How do you teach a turtle to count? In considerable detail. Try it, and
compare your program with *mine*.

I told the turtle to start at 0, and then after every dot, to put down the next counting number. 0 dot 1 dot 2...

- You can change the size or color of dots and numbers, spacing, orientation, the number to count to...
- How about counting by 2s or 3s? Put down a group of dots and then the next number.
- Counting backwards should be easy. No, wait, how do you take away dots?
- Can you count
*two apples and three oranges*? How do you do it?

What is counting? Think about it first before you go on reading. Pre-school children can count up to some level, so there is a tendency to think that counting is trivial. This turns out not to be the case. Understanding counting, numbers, and numerals even as well as we do today has taken us thousands of years, and mathematicians don’t think we are done.

We count by moving objects or pointing to them, or to representations of them, and saying the names of numbers. Moving and pointing are not the essence of counting, nor are the number names, which are different in every language. What is essential?

One of the most essential things about counting is getting the same
number each time you count. This is not always the case. One of my
favorite little books in high school, *Statistics in a Nutshell*, said
that if you think counting always works, you should try counting a heap
of boiled peas the size of a dunce cap over and over until you get the
same number twice. That means that we have to think about what we are
counting, and try to count only what can be counted.

Another essential point is that we can count as many things as we encounter, whether physical objects, or objects in mathematics that exist only in our minds. We can always add in one more, or for that matter, take one away, until we get to 0, where we have to stop.

Mathematicians took counting for granted until the 19th century, except for the question of inventing bigger numbers, which Archimedes solved in The Sand Reckoner more than 2,000 years ago. We use variations on his method, such as

- counting by thousands, millions, billions (US), and so on
- using the metric/SI prefixes kilo, mega, giga, tera, peta...
- scientific notation, such as 1e12 for a trillion/tera.

A light-year is about 10 trillion kilometers, or 10 petameters, or 1e13 m.

Going in the other direction, we have milli/1e-3, micro/1e-6, nano/1e-9, pico/1e-12, femto/1e-15. A neutron is about a femtometer across, so escaping neutrinos pass about 1e15 neutrons per meter of travel inside a neutron star. Its density is something like 1e45 neutrons per cubic meter. (At that density, physicists don’t know whether they all remain neutrons, or turn into something else, perhaps strange matter containing strange quarks.)

Mathematicians have devised ways to write much bigger numbers than these, but that would take us too far out of our way. You can look them up if you are interested.
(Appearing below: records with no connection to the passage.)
theorem busWrite_unmapped {a : Addr} (v : Byte) (s : State) (h1 : 0x4000 ≤ a.toNat) (h2 : a.toNat < 0x8000)
    (hd : a ≠ Config.dmaPort) : busWrite a v s = ioWrite a s := by
  simp [busWrite, h2, hd, show ¬ a.toNat < 0x2000 by omega, show ¬ a.toNat < 0x4000 by omega]

theorem busWrite_prg {a : Addr} (v : Byte) (s : State) (h : 0x8000 ≤ a.toNat) : busWrite a v s = romWrite a v s := by
  have hd : a ≠ Config.dmaPort := by
    rintro rfl
    exact absurd h (by decide)
  simp [busWrite, hd, show ¬ a.toNat < 0x2000 by omega, show ¬ a.toNat < 0x4000 by omega, show ¬ a.toNat < 0x8000 by omega]

/-- Under the Fault policy the unmapped region records the access (20_memory.md R88). -/
theorem ioRead_fault {s : State} (a : Addr) (h : s.params.ioPolicy = .fault) :
    ioRead a s = .stopped (Spec.faulted s (.busUnmapped a .read)) := by
  rw [ioRead, h, raise_eq_faulted]

/-- Under the Stub policy it reads as the next free byte (log entry 5). -/
theorem ioRead_stub {s : State} (a : Addr) (h : s.params.ioPolicy = .stub) :
    ioRead a s = .ok (Config.draw s.draws) (s.setDraws (s.draws + 1)) := by
  rw [ioRead, h]

theorem ioWrite_fault {s : State} (a : Addr) (h : s.params.ioPolicy = .fault) :
    ioWrite a s = .stopped (Spec.faulted s (.busUnmapped a .write)) := by
  rw [ioWrite, h, raise_eq_faulted]

theorem ioWrite_stub {s : State} (a : Addr) (h : s.params.ioPolicy = .stub) : ioWrite a s = .ok () s := by
  rw [ioWrite, h]

theorem romWrite_ignore {s : State} (a : Addr) (v : Byte) (h : s.params.romWrite = .ignore) : romWrite a v s = .ok () s := by
  rw [romWrite, h]

theorem romWrite_fault {s : State} (a : Addr) (v : Byte) (h : s.params.romWrite = .fault) :
    romWrite a v s = .stopped (Spec.faulted s (.romWrite a v)) := by
  rw [romWrite, h, raise_eq_faulted]

/-! ## The router -/

/-- Settles O39: one lemma for each region, and in the window one for the register that the address names. -/
theorem busReadsAreRoutedByAddress : Obligations.BusReadsAreRoutedByAddress := by
  intro s a
  refine ⟨busRead_ram s, fun h1 h2 => ⟨(busRead_windowBase s h1 h2).symm, ?_⟩, fun h1 h2 => ?_, busRead_prg s⟩
  · have undefined {r : PpuReg} := @busRead_undefined a s h1 h2 r
    exact ⟨(undefined · (by decide)), (undefined · (by decide)), (undefined · (by decide)), (undefined · (by decide)),
      (undefined · (by decide))⟩
  · rw [busRead_unmapped s h1 h2]
    exact ⟨ioRead_fault a, ioRead_stub a⟩

/-- Settles O40: one lemma for each region. -/
theorem busWritesAreRoutedByAddress : Obligations.BusWritesAreRoutedByAddress := by
  intro s a v
  refine ⟨busWrite_ram v s, fun h1 h2 => ⟨(busWrite_windowBase v s h1 h2).symm, fun h => ?_⟩, fun h1 h2 hd => ?_,
    fun h => ?_⟩
  · rw [busWrite_window v s h1 h2, ppuRegAt_of_index (r := .status) h, ppuRegWrite, raise_eq_faulted]
  · rw [busWrite_unmapped v s h1 h2 hd]
    exact ⟨ioWrite_fault a, ioWrite_stub a⟩
  · rw [busWrite_prg v s h]
    exact ⟨romWrite_ignore a v, romWrite_fault a v⟩

/-- RAM is peeked at its address mod 2048 (20_memory.md R84). -/
theorem peek_ram {a : Addr} (s : State) (h : a.toNat < 0x2000) : peek s a = some (s.ram.read (a.toNat % Config.ramSize)) := by
  rw [peek, if_pos h]

/-- Settles O41: the store changes one cell of RAM, and an address names the cell of its number mod 2048. -/
theorem ramStoresAreSeenAtEveryAlias : Obligations.RamStoresAreSeenAtEveryAlias := by
  intro s t a b v ha hb h
  rw [busWrite_ram v s ha] at h
  cases h
  rw [peek_ram _ hb, peek_ram s hb]
  refine ⟨fun same => ?_, fun other => ?_⟩
  · have stored : (s.ram.write (a.toNat % Config.ramSize) v).read (b.toNat % Config.ramSize) = v := by
      rw [Config.ramSize, same, Memory.read_write_same]
    exact ⟨by rw [busRead_ram _ hb, State.setRam_ram, stored], congrArg some stored⟩
  · exact congrArg some (Memory.read_write_ne _ v (Ne.symm other))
Knuth’s notation for really big numbers.

All of this naming and creating notations for numbers is important to
counting, in a broad sense, but it does not bring us any closer to what
counting *is*. The problem did not become critical until Georg Cantor
started thinking seriously about infinite sets of different sizes. This
starts with the number of ordinary, finite counting numbers, which is
obviously bigger than any of them, or the number of points on a line,
which turns out to be larger still. Counting one number at a time is not
sufficient for dealing with such numbers. It turns out that there are
lots of infinite numbers, so many that we humans can’t count them all.
Oh, we could give a name to the number of infinities, and we know that
it is bigger than any of the other infinities, but that’s about all.

Cantor’s solution to defining counting was to direct attention to the connection we make in ordinary counting between the Nth object and the number N. We make what is called a one-to-one mapping between numbers and objects in ordinary counting, one number per object and one object per number. This turns out to work for infinities, too. Cantor proved many things about infinite numbers, but left many questions behind, some of which were solved in the 20th century, and some of which are still puzzles today. Nobody has come up with a better idea, so one-to-one mappings still give us the standard definition of counting in mathematics.

Notice that counting does not actually require numbers. We could count a bag of pebbles against another bag of pebbles, with the result that one has more pebbles than the other, or the reverse, or that the numbers are equal. We can count the people in a theater or stadium that is full to capacity by noticing that there is a one-to-one mapping between people and seats defined by who is sitting in each one.

The Italian mathematician Giuseppe Peano did the most successful work on defining counting, or rather the counting numbers, also called the natural numbers. It turns out that there is a hole in his definition that gives us the option of counting beyond infinity, in what is called Non-Standard Arithmetic. But we can’t do that with the Turtle, so I’ll let it go for now.